From the entries below, return exactly the lines beginning at the one that contains "(List.range 32).foldl (fun t i =>" and ending at the one that contains "let s1 := s.updTrg fun t =>", both of them included, and only those lines.

**Saved data entries:**
########

-- ==== Sys2Proof/Machine/Triggers.lean ====
section
/-!
DEFINITION. Trigger units, pattern units and trigger lines (R168 to R185, R194).
-/

namespace Sys2Proof.Machine

open Reg

/-! ### Trigger lines (R182) -/

/-- A pattern pulse on each line of a mask that DRIVE_EN permits, from a decision at up-time `at_` for WIDTH (R182). -/
def State.drive (s : State) (mask at_ : Nat) : State :=
  if s.role = .init ∨ s.role = .out then s
  else
    let on := (List.range 8).filter fun l => mask.testBit l && s.regBit TRG.TL_CFG (16 + l)
    let stop := at_ + s.regFld TRG.TL_CFG 15 0 * clockUnits
    (s.updTrg fun t => { t with pulses := on.foldl (fun m l => sparseInsert m l stop) t.pulses }).send .triggerLine
      [bitsOf ((List.range 8).map fun l => on.contains l), s.regFld TRG.TL_CFG 15 0]

/-- A tack's pulse with its own width, whatever DRIVE_EN says (R182, Table FX-13). -/
def State.tackPulse (s : State) (l width : Nat) : State :=
  if s.role = .init ∨ s.role = .out then s
  else
    let stop := s.tb.up + width * clockUnits
    (s.updTrg fun t =>
      { t with tackPulses := sparseInsert t.tackPulses l (if stop < (sparseFind t.tackPulses l).getD 0 then (sparseFind t.tackPulses l).getD 0 else stop) }).send
        .triggerLine [2 ^ l, width]

/-- TRIGGER_LINE_PULSE_END (R182): the pulse on a line that ends first. -/
def execTriggerLinePulseEnd (l : Fin 8) (s : State) : Host.Outcome State Fault Refusal :=
  let wait (t : Nat) : State := if s.tb.up < t then s.advanceTo (s.tb.now + (t - s.tb.up)) else s
  match sparseFind s.trg.pulses l.val, sparseFind s.trg.tackPulses l.val with
  | some a, some b =>
    if a ≤ b then .next ((wait a).updTrg fun t => { t with pulses := sparseErase t.pulses l.val })
    else .next ((wait b).updTrg fun t => { t with tackPulses := sparseErase t.tackPulses l.val })
  | some a, none => .next ((wait a).updTrg fun t => { t with pulses := sparseErase t.pulses l.val })
  | none, some b => .next ((wait b).updTrg fun t => { t with tackPulses := sparseErase t.tackPulses l.val })
  | none, none => .next s

/-- Profiles opened by the lines of a mask. -/
def State.lineStarts (s : State) (mask trig : Nat) : List Nat → State
  | [] => s
  | k :: rest =>
    (if (List.range 8).any (fun l => mask.testBit l && s.winBit .records k 0 (8 + l)) then s.openRecord k trig 0xFE none none s.tb.quality else s).lineStarts
      mask trig rest

/-- An instant at the 2.5 ns resolution of the time-base clock, rounded down (R185). -/
def clockInstant (i : Instant) : Nat := ofInstant i / clockUnits * clockUnits

/-- TRIGGER_LINE_ASSERTED (R185): the levels of the chassis lines; a line newly asserted opens the records that its profiles' start masks
name. -/
def execTriggerLineAsserted (levels : Byte) (stamp : Instant) (s : State) : Host.Outcome State Fault Refusal :=
  let fresh := levels &&& ~~~s.trg.lineLevels
  .next ((s.updTrg fun t => { t with lineLevels := levels }).lineStarts fresh.toNat (clockInstant stamp) (List.range 8))

/-! ### Fault-location starts (R194) -/

/-- Fault-location line `l`. -/
def State.flLine (s : State) (l : Nat) : FlLine := sparseGet {} s.trg.lines l

/-- Line `l` replaced. -/
def State.setFlLine (s : State) (l : Nat) (x : FlLine) : State := s.updTrg fun t => { t with lines := sparseSet {} t.lines l x }

/-- Milliseconds of REMOTE_WAIT in units of up-time. -/
def remoteWait (s : State) (l : Nat) : Nat := s.winFld .fl l 6 31 16 * msUnits

/-- A start within REMOTE_WAIT of the line's report adds none (R194). -/
def State.startLine (s : State) (l ts : Nat) : State :=
  let x := s.flLine l
  let again := match x.reportedAt with
    | some t => decide (s.tb.up ≤ t + remoteWait s l)
    | none => false
  let recent := match x.remoteAt with
    | some t => decide (s.tb.up ≤ t + remoteWait s l)
    | none => false
  if again then s
  else s.setFlLine l { start := some ts, startUp := s.tb.up, remote := if recent then x.remote else none, remoteAt := if recent then x.remoteAt else none }

/-- The lines whose start pattern unit fired. -/
def State.startLines (s : State) (u ts : Nat) : List Nat → State
  | [] => s
  | l :: rest =>
    (if s.winBit .fl l 0 31 ∧ s.winFld .fl l 0 10 8 = u then s.startLine l ts else s).startLines u ts rest

/-! ### Pattern units (R173 to R180) -/

/-- Pattern unit `u`. -/
def State.pattern (s : State) (u : Nat) : PatternUnit := sparseGet {} s.trg.patterns u

/-- Pattern unit `u` replaced. -/
def State.setPattern (s : State) (u : Nat) (p : PatternUnit) : State :=
  s.updTrg fun t => { t with patterns := sparseSet {} t.patterns u p }

/-- A 128-bit mask of a pattern window, from word `w` (Table TG-14). -/
def patMask (s : State) (u w : Nat) : BitVec 128 :=
  BitVec.ofNat 128 ((s.win .pat u w).toNat + (s.win .pat u (w + 1)).toNat * 2 ^ 32 + (s.win .pat u (w + 2)).toNat * 2 ^ 64
    + (s.win .pat u (w + 3)).toNat * 2 ^ 96)

/-- The partner sources of a mask. -/
def partnerMask : BitVec 128 := BitVec.ofNat 128 ((2 ^ 32 - 1) * 2 ^ 96)

/-- The CARE mask in force: without valid partner sources FUSED_LOSS decides (R178); none when the unit cannot fire. -/
def careInForce (s : State) (care : BitVec 128) : Option (BitVec 128) :=
  if s.trg.partnerValid ∨ care &&& partnerMask = 0 then some care
  else if s.regBit TRG.CTRL 8 then none
  else some (care &&& ~~~partnerMask)

/-- The sources as pattern unit `u` sees them: with ALIGN, its local ones 150 ns late (R179). -/
def seenSources (s : State) (u : Nat) : BitVec 128 :=
  if s.winBit .pat u 0 29 then (s.trg.aligned &&& ~~~partnerMask) ||| (s.trg.sources &&& partnerMask) else s.trg.sources

/-- A step matches: every cared source has its value (R174). -/
def stepMatches (s : State) (u : Nat) (care value : BitVec 128) : Bool :=
  match careInForce s care with
  | some c => decide ((seenSources s u ^^^ value) &&& c = 0)
  | none => false

/-- Pattern unit `u` runs: enabled, and the role is not INIT (R180). -/
def patternRuns (s : State) (u : Nat) : Bool := s.winBit .pat u 0 31 && decide (s.role ≠ .init)

/-- The trigger time and the source of a firing (R176): among the changed sources of a step, the latest stamp and the lowest number. -/
def firingSource (s : State) (care : BitVec 128) (changed : List Nat) : Nat × Nat :=
  let mine := changed.filter fun i => care.getLsbD i
  (mine.foldl (fun t i => if t < (sparseFind s.trg.stamps i).getD 0 then (sparseFind s.trg.stamps i).getD 0 else t) 0,
    mine.foldl (fun n i => if i < n then i else n) (mine.head?.getD 0))

/-- Quality that TDC-based stamps carry: FREE after a failed calibration (R184). -/
def stampQuality (s : State) : Quality := if s.trg.calBad then .free else s.tb.quality

/-- Quality of the stamp that source `i` carries: the TDC stamps the digital channels (Table TG-2, R184). -/
def sourceQuality (s : State) (i : Nat) : Quality := if 32 ≤ i ∧ i < 64 then stampQuality s else s.tb.quality

/-- PATTERN_UNIT_FIRE (R176, R181, R182, R185, R194), decided at up-time `at_`. -/
def State.firePattern (s : State) (at_ u : Nat) (care : BitVec 128) (changed : List Nat) (stepA : Option Nat) : State :=
  let f := firingSource s care changed
  let q := sourceQuality s f.2
  let mask := s.winFld .pat u 0 23 16
  let lines := bitsOf ((List.range 8).map fun l => mask.testBit l && s.regBit TRG.TL_CFG (16 + l))
  let s1 := (s.setPattern u { s.pattern u with armed := none, holdoff := at_ + (s.win .pat u 2).toNat * clockUnits }).incReg TRG.FIRE_COUNT
  let s2 := (((s1.setReg TRG.LAST_FIRE
    (BitVec.ofNat 32 (u * 268435456 + b2n stepA.isSome * 134217728 + f.2 * 65536 + lines))).setReg TRG.LAST_SEC (secWord f.1)).setReg
    TRG.LAST_NS (qualityNs q f.1)).setReg TRG.LAST_FRAC (BitVec.ofNat 32 (fracOf f.1))
  let s3 := ((s2.orReg TRG.ALARM 1#32).raise 0x4001 u).drive mask at_
  let s4 := if s.winBit .pat u 0 15 then s3.openRecord (s.winFld .pat u 0 10 8) f.1 f.2 stepA (some u) q else s3
  s4.startLines u f.1 (List.range 8)

/-- The events of unit `u` after sources changed at up-time `at_` (R174 to R176). -/
def State.evaluatePattern (s : State) (at_ u : Nat) (changed : List Nat) : State :=
  if patternRuns s u then
    let p := s.pattern u
    let careA := patMask s u 3
    let careB := patMask s u 11
    let seq := s.winBit .pat u 0 30
    let a := stepMatches s u careA (patMask s u 7)
    let b := seq && stepMatches s u careB (patMask s u 15)
    let held := decide (at_ < p.holdoff)
    let eventA := a && !p.matchA && !held
    let eventB := b && !p.matchB && !held
    let s1 := s.setPattern u { p with matchA := a, matchB := b }
    if !seq then (if eventA then s1.firePattern at_ u careA changed none else s1)
    else
      let ready := match p.armed with
        | some (t, _) => decide (t + clockUnits ≤ at_ ∧ at_ ≤ t + (s.win .pat u 1).toNat * clockUnits)
        | none => false
      if eventB && ready then s1.firePattern at_ u careB changed (p.armed.map (·.2))
      else if eventA then s1.setPattern u { s1.pattern u with armed := some (at_, (firingSource s careA changed).1) }
      else s1
  else s

/-- Every pattern unit of a list evaluated. -/
def State.evaluatePatterns (s : State) (at_ : Nat) (changed : List Nat) : List Nat → State
  | [] => s
  | u :: rest => (s.evaluatePattern at_ u changed).evaluatePatterns at_ changed rest

/-- A source set or cleared in a set of sources. -/
def putSource (b : BitVec 128) (x : Nat × Bool × Nat) : BitVec 128 :=
  let bit_ : BitVec 128 := BitVec.ofNat 128 (2 ^ x.1)
  if x.2.1 then b ||| bit_ else b &&& ~~~bit_

/-- The pattern units with ALIGN set (true) or clear. -/
def alignedUnits (s : State) (align : Bool) : List Nat := (List.range 8).filter fun u => s.winBit .pat u 0 29 == align

/-- 150 ns, by which ALIGN delays local sources (R179). -/
def alignDelay : Nat := 150 * nsUnits

/-- The delayed local changes that are due by now reach the units with ALIGN, at their own up-times (R179). -/
def State.flushAligned (s : State) : List (Nat × List (Nat × Bool × Nat)) → State
  | [] => s
  | (at_, l) :: rest =>
    if at_ ≤ s.tb.up then
      (((s.updTrg fun t => { t with aligned := l.foldl putSource t.aligned, delayed := rest }).evaluatePatterns at_ (l.map (·.1)) (alignedUnits s true))).flushAligned
        rest
    else s

/-- Sources set with their stamps, without evaluation. -/
def Trig.setSources (t : Trig) : List (Nat × Bool × Nat) → Trig
  | [] => t
  | x :: rest => { t with sources := putSource t.sources x, stamps := sparseInsert t.stamps x.1 x.2.2 }.setSources rest

/-- The forwarded sources of this module: trigger units, digital channels or internal flags (R177). -/
def forwarded (s : State) (i : Nat) : Bool := decide (i < 96) && decide (i / 32 = s.regFld TRG.CTRL 1 0)

/-- Own source changes that the group selects sent to the partner (R177). -/
def State.forwardSources (s : State) : List (Nat × Bool × Nat) → State
  | [] => s
  | (i, level, stamp) :: rest =>
    (if forwarded s i then s.send .sourceChange [i % 32, b2n level, secOf stamp, nsOf stamp, fracOf stamp] else s).forwardSources rest

/-- The sources of a newly selected group sent to the partner where they differ from those of the old one (R177). -/
def State.forwardGroup (s : State) (old : Nat) : State :=
  let new := s.regFld TRG.CTRL 1 0
  (List.range 32).foldl (fun t i =>
    if t.trg.sources.getLsbD (32 * old + i) = t.trg.sources.getLsbD (32 * new + i) then t
    else t.forwardSources [(32 * new + i, t.trg.sources.getLsbD (32 * new + i), (sparseFind t.trg.stamps (32 * new + i)).getD 0)]) s

/-- Sources change at one tick: forwarded, and evaluated by every pattern unit; those with ALIGN see local changes 150 ns later (R173 to R179). -/
def State.sourcesChange (s : State) (l : List (Nat × Bool × Nat)) : State :=
  let s0 := s.flushAligned s.trg.delayed
  let fresh := l.filter fun x => decide (s0.trg.sources.getLsbD x.1 ≠ x.2.1)
  let s1 := (s0.updTrg fun t => t.setSources l).forwardSources fresh
  if fresh = [] then s1
  else
    let own := fresh.filter fun x => decide (x.1 < 96)
    let far := fresh.filter fun x => decide (96 ≤ x.1)
    let s2 := s1.evaluatePatterns s1.tb.up (fresh.map (·.1)) (alignedUnits s1 false)
    let s3 := if far = [] then s2 else s2.evaluatePatterns s2.tb.up (far.map (·.1)) (alignedUnits s2 true)
    if own = [] then s3 else s3.updTrg fun t => { t with delayed := t.delayed ++ [(s3.tb.up + alignDelay, own)] }

/-- PATTERN_ARM_EXPIRY (R175): T after step A the unit disarms. -/
def execPatternArmExpiry (u : Fin 8) (s : State) : Host.Outcome State Fault Refusal :=
  match (s.pattern u.val).armed with
  | none => .next s
  | some (t, _) =>
    let stop := t + (s.win .pat u.val 1).toNat * clockUnits
    let s1 := if s.tb.up < stop then s.advanceTo (s.tb.now + (stop - s.tb.up)) else s
    .next (s1.setPattern u.val { s1.pattern u.val with armed := none })

/-- PATTERN_HOLDOFF_EXPIRY (R176). -/
def execPatternHoldoffExpiry (u : Fin 8) (s : State) : Host.Outcome State Fault Refusal :=
  let stop := (s.pattern u.val).holdoff
  if s.tb.up < stop then .next (s.advanceTo (s.tb.now + (stop - s.tb.up))) else .next s

/-- PARTNER_SOURCE_CHANGE (R177). -/
def execPartnerSourceChange (i : Fin 32) (level : Bool) (stamp : Instant) (s : State) : Host.Outcome State Fault Refusal :=
  if s.trg.partnerValid then .next (s.sourcesChange [(96 + i.val, level, ofInstant stamp)]) else .next s

/-- The partner sources with given states loaded without an event: matches are taken as they then stand (R178). -/
def State.loadPartner (s : State) (states : Word) : State :=
  let s1 := s.updTrg fun t =>
    { t with sources := (t.sources &&& ~~~partnerMask) ||| BitVec.ofNat 128 (states.toNat * 2 ^ 96) }
  (List.range 8).foldl (fun t u =>
    if patternRuns t u then
      t.setPattern u
        { t.pattern u with
          matchA := stepMatches t u (patMask t u 3) (patMask t u 7)
          matchB := t.winBit .pat u 0 30 && stepMatches t u (patMask t u 11) (patMask t u 15) }
    else t) s1

/-- Partner sources stand: the tandem link carries heartbeats and the partner is in TRACK, STANDBY or ACTIVE (R177). -/
def partnerStands (s : State) : Bool :=
  s.pair.tandem.up && (decide (s.shown = some .track) || decide (s.shown = some .standby) || decide (s.shown = some .active))

/-- PARTNER_SOURCES_LOST (R177, R178). -/
def execPartnerSourcesLost (s : State) : Host.Outcome State Fault Refusal :=
  if s.trg.partnerValid ∧ ¬ partnerStands s then
    .next ((((s.updTrg fun t => { t with partnerValid := false }).loadPartner 0).orReg TRG.ALARM 2#32).raiseBlock 0x4002)
  else .next s

/-- PARTNER_SOURCES_RESTORED (R177, R178). -/
def execPartnerSourcesRestored (states : Word) (s : State) : Host.Outcome State Fault Refusal :=
  if !s.trg.partnerValid ∧ partnerStands s then
    .next (((s.updTrg fun t => { t with partnerValid := true }).loadPartner states).raiseBlock 0x4003)
  else .next s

########

**Response for this exercise:**
  (List.range 32).foldl (fun t i =>
    if t.trg.sources.getLsbD (32 * old + i) = t.trg.sources.getLsbD (32 * new + i) then t
    else t.forwardSources [(32 * new + i, t.trg.sources.getLsbD (32 * new + i), (sparseFind t.trg.stamps (32 * new + i)).getD 0)]) s

/-- Sources change at one tick: forwarded, and evaluated by every pattern unit; those with ALIGN see local changes 150 ns later (R173 to R179). -/
def State.sourcesChange (s : State) (l : List (Nat × Bool × Nat)) : State :=
  let s0 := s.flushAligned s.trg.delayed
  let fresh := l.filter fun x => decide (s0.trg.sources.getLsbD x.1 ≠ x.2.1)
  let s1 := (s0.updTrg fun t => t.setSources l).forwardSources fresh
  if fresh = [] then s1
  else
    let own := fresh.filter fun x => decide (x.1 < 96)
    let far := fresh.filter fun x => decide (96 ≤ x.1)
    let s2 := s1.evaluatePatterns s1.tb.up (fresh.map (·.1)) (alignedUnits s1 false)
    let s3 := if far = [] then s2 else s2.evaluatePatterns s2.tb.up (far.map (·.1)) (alignedUnits s2 true)
    if own = [] then s3 else s3.updTrg fun t => { t with delayed := t.delayed ++ [(s3.tb.up + alignDelay, own)] }

/-- PATTERN_ARM_EXPIRY (R175): T after step A the unit disarms. -/
def execPatternArmExpiry (u : Fin 8) (s : State) : Host.Outcome State Fault Refusal :=
  match (s.pattern u.val).armed with
  | none => .next s
  | some (t, _) =>
    let stop := t + (s.win .pat u.val 1).toNat * clockUnits
    let s1 := if s.tb.up < stop then s.advanceTo (s.tb.now + (stop - s.tb.up)) else s
    .next (s1.setPattern u.val { s1.pattern u.val with armed := none })

/-- PATTERN_HOLDOFF_EXPIRY (R176). -/
def execPatternHoldoffExpiry (u : Fin 8) (s : State) : Host.Outcome State Fault Refusal :=
  let stop := (s.pattern u.val).holdoff
  if s.tb.up < stop then .next (s.advanceTo (s.tb.now + (stop - s.tb.up))) else .next s

/-- PARTNER_SOURCE_CHANGE (R177). -/
def execPartnerSourceChange (i : Fin 32) (level : Bool) (stamp : Instant) (s : State) : Host.Outcome State Fault Refusal :=
  if s.trg.partnerValid then .next (s.sourcesChange [(96 + i.val, level, ofInstant stamp)]) else .next s

/-- The partner sources with given states loaded without an event: matches are taken as they then stand (R178). -/
def State.loadPartner (s : State) (states : Word) : State :=
  let s1 := s.updTrg fun t =>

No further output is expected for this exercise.